The Turkish Peace Treaty was signed at Sevres on August 10, 1920. Mustafa Kemal promptly instituted a 'Turkish Grand National Assembly' in Angora, denounced the Treaty and declared war on the occupying powers. That set the pattern. Within a year, Greece had 200,000 soldiers in Anatolia. To rid his country of all foreign forces, Kemal aimed to build 'an army for national regeneration' and by August 1922, that army had driven the Greek forces deep into western Anatolia. By this time, France, wanting improved relations with Turkey to facilitate its administration of Syria and the Lebanon, urged the Greeks to sue for an armistice. But the British feared that if the Greeks withdrew, Kemal would attempt to overturn the Allies' occupation of Constantinople and the Straits. Supported by Churchill, Lloyd George remained firm, stating that "It was inconceivable that we would allow the Turks to gain possession of the Gallipoli peninsula, and we should fight to prevent their doing so." (quoted in Gilbert, MG1, 639)

However, by September 14, 1922, the Greek forces had been routed, literally driven into the sea at Smyrna and forced to return to their homeland. Kemal's troops, now in control of most of Anatolia, advanced towards the Straits where a small British garrison at Chanak guarded the Dardanelles' narrows. Lloyd George was determined the British must fight 'to prevent the Turks crossing'. And notwithstanding the sizeable British naval force that could easily have prevented any such crossing, Churchill sounded the alarms, warning that failure would result in a renewed Turkish 'invasion of Europe', asserting that "The resuscitated Turk was marching upon the Dardanelles and Constantinople, and beyond them, upon Europe." (WC2, 422) a claim reminiscent of his early post-WWII claim that Russian armies were poised ready to advance across Western Europe to the Atlantic. (see Sinews of Peace by Winston Churchill)

So, Another 'Empire Call! In a message drafted by Churchill on September 16, 1922, the British government appealed to the Dominions' governments to contribute troops for the coming struggle. However, as a press release from Lloyd George the same day appeared in overseas newspapers before his government's cable reached Dominions' Prime Ministers, they were embarrassed by offers from ardent volunteers before they had seen the formal request! In the event only New Zealand and Newfoundland agreed to send troops. All others, including Australia and Canada, convinced their involvement would not be in a good cause, refused. On September 18, both France and Italy decided to withdraw their forces from the Straits. Set on negotiation, France's President Poincare was determined his country must not again go to war with Turkey. Without support, the British position was untenable. (MG1, 640)

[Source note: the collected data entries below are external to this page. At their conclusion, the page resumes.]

-- ==== Sys2Proof/Laws/Ops.lean ====
section
/-! SUPPORT. What each shared operation can do, said once: admission, operands, the commands in flight, the events of
a `QEDGE`, the consumer's turn, and the step. -/

namespace Sys2Proof.Machine

variable {α : Type}

/-! ### Admission and operands -/

theorem admitted_of_observable {s : State α} (h : observable s = true)
    (k : State α → Host.Outcome (State α) Fault Refusal) : admitted s k = k s := by
  simp [admitted, h]

theorem admitted_of_not_observable {s : State α} (h : observable s = false)
    (k : State α → Host.Outcome (State α) Fault Refusal) : admitted s k = .next (respond .notReady (.int 0) s) := by
  simp [admitted, h]

/-- An admitted command runs, or it is answered `NOT_READY` and nothing else happens. -/
theorem admitted_next {s t : State α} {k : State α → Host.Outcome (State α) Fault Refusal} (h : admitted s k = .next t) :
    (observable s = true ∧ k s = .next t) ∨ (observable s = false ∧ t = respond .notReady (.int 0) s) := by
  cases ho : observable s with
  | true => exact .inl ⟨rfl, by simpa [admitted, ho] using h⟩
  | false => exact .inr ⟨rfl, by simpa [admitted, ho] using h.symm⟩

/-- A `NUM` operand of a command that goes on is an ordered value. -/
theorem withNum_next {N : NumSys α} {v : Slot} {k : α → Host.Outcome (State α) Fault Refusal} {t : State α}
    (h : withNum N v k = .next t) : ∃ x, N.ofSlot v = some x ∧ k x = .next t := by
  unfold withNum at h
  split at h
  · exact ⟨_, ‹_›, h⟩
  · cases h

theorem withNum_some {N : NumSys α} {v : Slot} {x : α} (h : N.ofSlot v = some x)
    (k : α → Host.Outcome (State α) Fault Refusal) : withNum N v k = k x := by
  simp [withNum, h]

theorem withNum_none {N : NumSys α} {v : Slot} (h : N.ofSlot v = none) (k : α → Host.Outcome (State α) Fault Refusal) :
    withNum N v k = .refused .unorderedNum := by
  simp [withNum, h]

/-! ### Commands in flight -/

/-- A host agent with nothing in flight has nothing to finish. -/
@[simp] theorem finishReset_idle {g : HostAgent} {s : State α} (h : inFlight g s = none) : finishReset g s = s := by
  simp [finishReset, h]

theorem finishReset_cases (g : HostAgent) (s : State α) :
    (inFlight g s = none ∧ finishReset g s = s) ∨
    (inFlight g s = some .countLeft ∧
      finishReset g s = respondOk (.int 0) (servePort g (setInFlight g none (storeCount 0 s)))) ∨
    (inFlight g s = some .illegalLeft ∧
      finishReset g s = respondOk (.int 0) (servePort g (setInFlight g none (storeIllegal 0 s)))) := by
  unfold finishReset
  cases inFlight g s with
  | none => simp
  | some r => cases r <;> simp

@[simp] theorem finishReset_p (g : HostAgent) (s : State α) : (finishReset g s).p = s.p := by
  obtain ⟨-, h⟩ | ⟨-, h⟩ | ⟨-, h⟩ := finishReset_cases g s <;> simp [h]
@[simp] theorem finishReset_b (g : HostAgent) (s : State α) : (finishReset g s).b = s.b := by
  obtain ⟨-, h⟩ | ⟨-, h⟩ | ⟨-, h⟩ := finishReset_cases g s <;> simp [h]
@[simp] theorem finishReset_params (g : HostAgent) (s : State α) : (finishReset g s).params = s.params := by
  obtain ⟨-, h⟩ | ⟨-, h⟩ | ⟨-, h⟩ := finishReset_cases g s <;> simp [h]
@[simp] theorem finishReset_inbox (g : HostAgent) (s : State α) : (finishReset g s).inbox = s.inbox := by
  obtain ⟨-, h⟩ | ⟨-, h⟩ | ⟨-, h⟩ := finishReset_cases g s <;> simp [h]
@[simp] theorem finishReset_fresh (g : HostAgent) (s : State α) : (finishReset g s).fresh = s.fresh := by
  obtain ⟨-, h⟩ | ⟨-, h⟩ | ⟨-, h⟩ := finishReset_cases g s <;> simp [h]
@[simp] theorem finishReset_phase (g : HostAgent) (s : State α) : (finishReset g s).q.phase = s.q.phase := by
  obtain ⟨-, h⟩ | ⟨-, h⟩ | ⟨-, h⟩ := finishReset_cases g s <;> simp [h]

@[simp] theorem beginReset_p (g : HostAgent) (l : ResetLeft) (s : State α) : (beginReset g l s).p = s.p := by
  cases l <;> simp [beginReset]
@[simp] theorem beginReset_b (g : HostAgent) (l : ResetLeft) (s : State α) : (beginReset g l s).b = s.b := by
  cases l <;> simp [beginReset]
@[simp] theorem beginReset_params (g : HostAgent) (l : ResetLeft) (s : State α) :
    (beginReset g l s).params = s.params := by
  cases l <;> simp [beginReset]
@[simp] theorem beginReset_phase (g : HostAgent) (l : ResetLeft) (s : State α) :
    (beginReset g l s).q.phase = s.q.phase := by
  cases l <;> simp [beginReset]

/-! ### The events of a `QEDGE` -/

theorem endEdge_eq (l : Label) (rest : List Channel) (s : State α) :
    endEdge l rest s = raise l (setConsumer (afterChannel rest) s) := rfl

/-- Every field but `q`, the consumer and what is put out stays under an event of a `QEDGE`. -/
theorem tableStep_frame (new : BitVec 2) (s : State α) :
    (tableStep new s).p = s.p ∧ (tableStep new s).b = s.b ∧ (tableStep new s).hosts = s.hosts ∧
    (tableStep new s).params = s.params ∧ (tableStep new s).inbox = s.inbox ∧ (tableStep new s).out = s.out ∧
    (tableStep new s).port = s.port ∧ (tableStep new s).fresh = s.fresh := by
  simp only [tableStep]
  split_ifs <;> simp

/-- The next event of a `QEDGE` in flight, case by case. -/
theorem advanceEdge_cases (lvA lvB : Level) (s : State α) :
    advanceEdge lvA lvB s = s ∨
    (∃ rest, s.b.consumer = .inEdge rest .accepted ∧ phaseOf lvA lvB = none ∧
      advanceEdge lvA lvB s = endEdge .readFail rest s) ∨
    (∃ rest new, s.b.consumer = .inEdge rest .accepted ∧ phaseOf lvA lvB = some new ∧ s.params.update = .rmw ∧
      advanceEdge lvA lvB s = endEdge (tableLabel (loadPhase s) new) rest (tableStep new s)) ∨
    (∃ rest new, s.b.consumer = .inEdge rest .accepted ∧ phaseOf lvA lvB = some new ∧ s.params.update = .split ∧
      advanceEdge lvA lvB s = splitLoad new rest s) ∨
    (∃ rest v delta new, s.b.consumer = .inEdge rest (.countLoaded v delta new) ∧
      advanceEdge lvA lvB s = endEdge .applied rest (storePhase new (storeCount (wrapCount s.params v delta) s))) ∨
    (∃ rest v new, s.b.consumer = .inEdge rest (.illegalLoaded v new) ∧
      advanceEdge lvA lvB s = endEdge .illegal rest (storePhase new (storeIllegal (wrapIllegal s.params v) s))) := by
  cases hc : s.b.consumer with
  | gone => exact .inl (by simp [advanceEdge, hc])
  | top => exact .inl (by simp [advanceEdge, hc])
  | blocked => exact .inl (by simp [advanceEdge, hc])
  | servicing rest => exact .inl (by simp [advanceEdge, hc])
  | inEdge rest stage =>
    cases stage with
    | accepted =>
      cases hp : phaseOf lvA lvB with
      | none => exact .inr (.inl ⟨rest, rfl, rfl, by simp [advanceEdge, hc, hp]⟩)
      | some new =>
        cases hu : s.params.update with
        | rmw => exact .inr (.inr (.inl ⟨rest, new, rfl, rfl, rfl, by simp [advanceEdge, hc, hp, hu]⟩))
        | split => exact .inr (.inr (.inr (.inl ⟨rest, new, rfl, rfl, rfl, by simp [advanceEdge, hc, hp, hu]⟩)))
    | countLoaded v delta new =>
      exact .inr (.inr (.inr (.inr (.inl ⟨rest, v, delta, new, rfl, by simp [advanceEdge, hc]⟩))))
    | illegalLoaded v new =>
      exact .inr (.inr (.inr (.inr (.inr ⟨rest, v, new, rfl, by simp [advanceEdge, hc]⟩))))

/-- What an event of a `QEDGE` in flight leaves alone. -/
theorem advanceEdge_frame (lvA lvB : Level) (s : State α) :
    (advanceEdge lvA lvB s).p = s.p ∧ (advanceEdge lvA lvB s).hosts = s.hosts ∧
    (advanceEdge lvA lvB s).params = s.params ∧ (advanceEdge lvA lvB s).inbox = s.inbox ∧
    (advanceEdge lvA lvB s).port = s.port ∧ (advanceEdge lvA lvB s).fresh = s.fresh ∧
    (advanceEdge lvA lvB s).b.life = s.b.life ∧ (advanceEdge lvA lvB s).b.run = s.b.run ∧
    (advanceEdge lvA lvB s).b.source = s.b.source ∧ (advanceEdge lvA lvB s).b.joining = s.b.joining := by
  obtain h | ⟨_, -, -, h⟩ | ⟨_, new, -, -, -, h⟩ | ⟨_, _, -, -, -, h⟩ | ⟨_, _, _, _, -, h⟩ | ⟨_, _, _, -, h⟩ :=
    advanceEdge_cases lvA lvB s
  · simp [h]
  · simp [h, endEdge]
  · obtain ⟨h1, h2, h3, h4, h5, -, h7, h8⟩ := tableStep_frame new s
    simp [h, endEdge, h1, h2, h3, h4, h5, h7, h8]
  · simp only [h, splitLoad]
    split_ifs <;> simp [endEdge]
  · simp [h, endEdge]
  · simp [h, endEdge]

/-- An edge in flight is brought to its end with some two levels; with none in flight nothing happens. -/
theorem settleEdge_cases (s : State α) :
    ((∀ rest stage, s.b.consumer ≠ .inEdge rest stage) ∧ settleEdge s = s) ∨
    ∃ rest stage a b, s.b.consumer = .inEdge rest stage ∧ settleEdge s = finishEdge a b (useFree 2 s) := by
  cases h : s.b.consumer with
  | gone => exact .inl ⟨fun _ _ => by simp, by simp [settleEdge, h]⟩
  | top => exact .inl ⟨fun _ _ => by simp, by simp [settleEdge, h]⟩
  | blocked => exact .inl ⟨fun _ _ => by simp, by simp [settleEdge, h]⟩
  | servicing _ => exact .inl ⟨fun _ _ => by simp, by simp [settleEdge, h]⟩
  | inEdge rest stage => exact .inr ⟨rest, stage, _, _, rfl, by rw [settleEdge, h]⟩

/-- What bringing an edge in flight to its end leaves alone. -/
theorem settleEdge_frame (s : State α) :
    (settleEdge s).p = s.p ∧ (settleEdge s).hosts = s.hosts ∧ (settleEdge s).params = s.params ∧
    (settleEdge s).inbox = s.inbox ∧ (settleEdge s).port = s.port ∧ (settleEdge s).b.life = s.b.life ∧
    (settleEdge s).b.run = s.b.run := by
  obtain ⟨-, h⟩ | ⟨_, _, a, b, -, h⟩ := settleEdge_cases s
  · simp [h]
  · obtain ⟨h1, h2, h3, h4, h5, -, h7, h8, -⟩ := advanceEdge_frame a b (advanceEdge a b (useFree 2 s))
    obtain ⟨k1, k2, k3, k4, k5, -, k7, k8, -⟩ := advanceEdge_frame a b (useFree 2 s)
    simp [h, finishEdge, h1, h2, h3, h4, h5, h7, h8, k1, k2, k3, k4, k5, k7, k8]

/-- What the first event of a `QEDGE` leaves alone. -/
theorem beginEdge_frame (ch : Channel) (ts : Slot) (rest : List Channel) (s : State α) :
    (beginEdge ch ts rest s).p = s.p ∧ (beginEdge ch ts rest s).hosts = s.hosts ∧
    (beginEdge ch ts rest s).params = s.params ∧ (beginEdge ch ts rest s).inbox = s.inbox ∧
    (beginEdge ch ts rest s).port = s.port ∧ (beginEdge ch ts rest s).q.count = s.q.count ∧
    (beginEdge ch ts rest s).q.phase = s.q.phase ∧ (beginEdge ch ts rest s).q.illegal = s.q.illegal ∧
    (beginEdge ch ts rest s).q.debounceUs = s.q.debounceUs ∧ (beginEdge ch ts rest s).b.life = s.b.life ∧
    (beginEdge ch ts rest s).b.run = s.b.run := by
  unfold beginEdge
  simp only []
  split_ifs <;> simp [endEdge]

/-- The turn of the consumer of a block that is not `RUNNING` does nothing (60_exceptions.md R176). -/
@[simp] theorem consumerTurn_not_running (a : Answers) {s : State α} (h : s.b.life ≠ .running) :
    consumerTurn a s = s := by
  simp [consumerTurn, h]

/-! ### The step -/

/-- The machine is the one over the binary64 number system (41_pid.md R120). -/
theorem exec_eq_execOver (i : Instr) (s : State) : exec i s = execOver numSys i s := by cases i <;> rfl

theorem step_eq_stepOver (s : State) : step s = stepOver numSys s := by
  have h : exec = execOver numSys := funext fun i => funext fun s => exec_eq_execOver i s
  unfold step stepOver
  rw [h]

/-- What one step does, by the stimulus at the head of the inbox. -/
theorem stepWith_cases {run : Instr → State α → Host.Outcome (State α) Fault Refusal} {s t : State α}
    (h : stepWith run s = .next t) :
    (s.inbox = [] ∧ t = quietTurn (fetched [] s)) ∨
    (∃ g w pace rest, s.inbox = .command g w pace :: rest ∧
      serveCommand run g w pace (serveHost g (fetched rest s)) = .next t) ∨
    (∃ w i rest, s.inbox = .environment w :: rest ∧ stimulusOf s.params w = some i ∧
      run i (fetched rest s) = .next t) ∨
    (∃ a rest, s.inbox = .consumer a :: rest ∧ t = consumerTurn a (fetched rest s)) ∨
    (∃ g rest, s.inbox = .resume g :: rest ∧ t = finishReset g (fetched rest s)) ∨
    (∃ rest, s.inbox = .join :: rest ∧ t = joinRelease (fetched rest s)) := by
  unfold stepWith at h
  split at h <;> rename_i hin
  · exact .inl ⟨hin, by simpa using h.symm⟩
  · exact .inr (.inl ⟨_, _, _, _, hin, h⟩)
  · rename_i w rest
    unfold serveStimulus at h
    split at h
    · exact .inr (.inr (.inl ⟨w, _, rest, hin, ‹_›, h⟩))
    · cases h
  · exact .inr (.inr (.inr (.inl ⟨_, _, hin, by simpa using h.symm⟩)))
  · exact .inr (.inr (.inr (.inr (.inl ⟨_, _, hin, by simpa using h.symm⟩))))
  · exact .inr (.inr (.inr (.inr (.inr ⟨_, hin, by simpa using h.symm⟩))))

theorem step_cases {s t : State} (h : step s = .next t) :
    (s.inbox = [] ∧ t = quietTurn (fetched [] s)) ∨
    (∃ g w pace rest, s.inbox = .command g w pace :: rest ∧
      serveCommand exec g w pace (serveHost g (fetched rest s)) = .next t) ∨
    (∃ w i rest, s.inbox = .environment w :: rest ∧ stimulusOf s.params w = some i ∧
      exec i (fetched rest s) = .next t) ∨
    (∃ a rest, s.inbox = .consumer a :: rest ∧ t = consumerTurn a (fetched rest s)) ∨
    (∃ g rest, s.inbox = .resume g :: rest ∧ t = finishReset g (fetched rest s)) ∨
    (∃ rest, s.inbox = .join :: rest ∧ t = joinRelease (fetched rest s)) :=
  stepWith_cases h

/-- A host's record is rejected, leaves its `QRESET` in flight, or runs (30_encoding.md R62; 40_qdec.md R92). -/
theorem serveCommand_cases {run : Instr → State α → Host.Outcome (State α) Fault Refusal} {g : HostAgent} {w : Record}
    {pace : Pace} {s t : State α} (h : serveCommand run g w pace s = .next t) :
    (commandOf w = none ∧ t = rejectCommand s) ∨
    (∃ left, commandOf w = some .qreset ∧ observable s = true ∧ t = beginReset g left s) ∨
    (∃ i, commandOf w = some i ∧ run i s = .next t) := by
  unfold serveCommand at h
  split at h
  · exact .inl ⟨‹_›, by simpa using h.symm⟩
  · rename_i i hi
    split at h
    · rename_i s' hf
      refine .inr (.inl ?_)
      unfold firstEvent at hf
      split at hf
      · rename_i left _
        split_ifs at hf with ho
        · exact ⟨left, hi, ho, by simp_all⟩
      · cases hf
    · exact .inr (.inr ⟨i, hi, h⟩)

/-- A step of one block of a platform is that block's step, and leaves the others alone (60_exceptions.md R178). -/
theorem platformStep_next {nMotors : Nat} {k : Fin nMotors} {pl pl' : Platform nMotors}
    (h : platformStep k pl = .next pl') : ∃ t, step pl[k] = .next t ∧ pl' = pl.set k t := by
  unfold platformStep at h
  split at h
  · exact ⟨_, ‹_›, by simpa using h.symm⟩
  · cases h
  · cases h

end Sys2Proof.Machine
end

On September 23, unbeknown to Lloyd George, and despite his and Churchill's determination to use force, Poincare met with Britain's Foreign Secretary Lord Curzon and Italian ambassador Sforza in Paris where they signed a 'Joint Note' agreeing to Turkish claims to eastern Thrace (Turkey in Europe) and the withdrawal of Allied troops from Constantinople and the Straits. Aware of this, General Harington, Commander of the British forces at Constantinople and the Straits, believing that war was neither desirable nor necessary, contacted Kemal to explore other possibilities. Cooperating, Kemal avoided any confrontations by his troops. (MG1, 642)

Averof
Meanwhile, to his cabinet colleagues, Lloyd George was emphatic that a British evacuation of Chanak "...would be the greatest loss of prestige which could possibly be inflicted on the British Empire." (c.f., Lloyd George's Mansion House speech leading to WWI. (WC1i, 47; IB2, 7). So on September 29 a British government ultimatum, sent via General Harington to Kemal, demanded that unless he withdraw his troops confronting Chanak, hostilities would ensue. But Harington, feeling "...it was wrong that I should launch an avalanche of fire....for which there would be no drawing back" decided not to deliver the ultimatum pending further developments. When the British cabinet learnt that Kemal had agreed to talks with Harington, Churchill cabled a reply stating that while the British government "...earnestly desired peace ......we do not however desire to purchase a few days of peace at the price of actively assisting a successful Turkish invasion of Europe. Such a course would deprive us of every vestige of sympathy and respect and particularly in the United States. Nor do we believe that repeated concessions and submissions to victorious orientals is the best way to avert war." (MG1,641-3) As usual in the affairs of Great Powers, prestige loomed all too large, as did loss of face by politicians at the top, clearly a weakness not unique to 'orientals'!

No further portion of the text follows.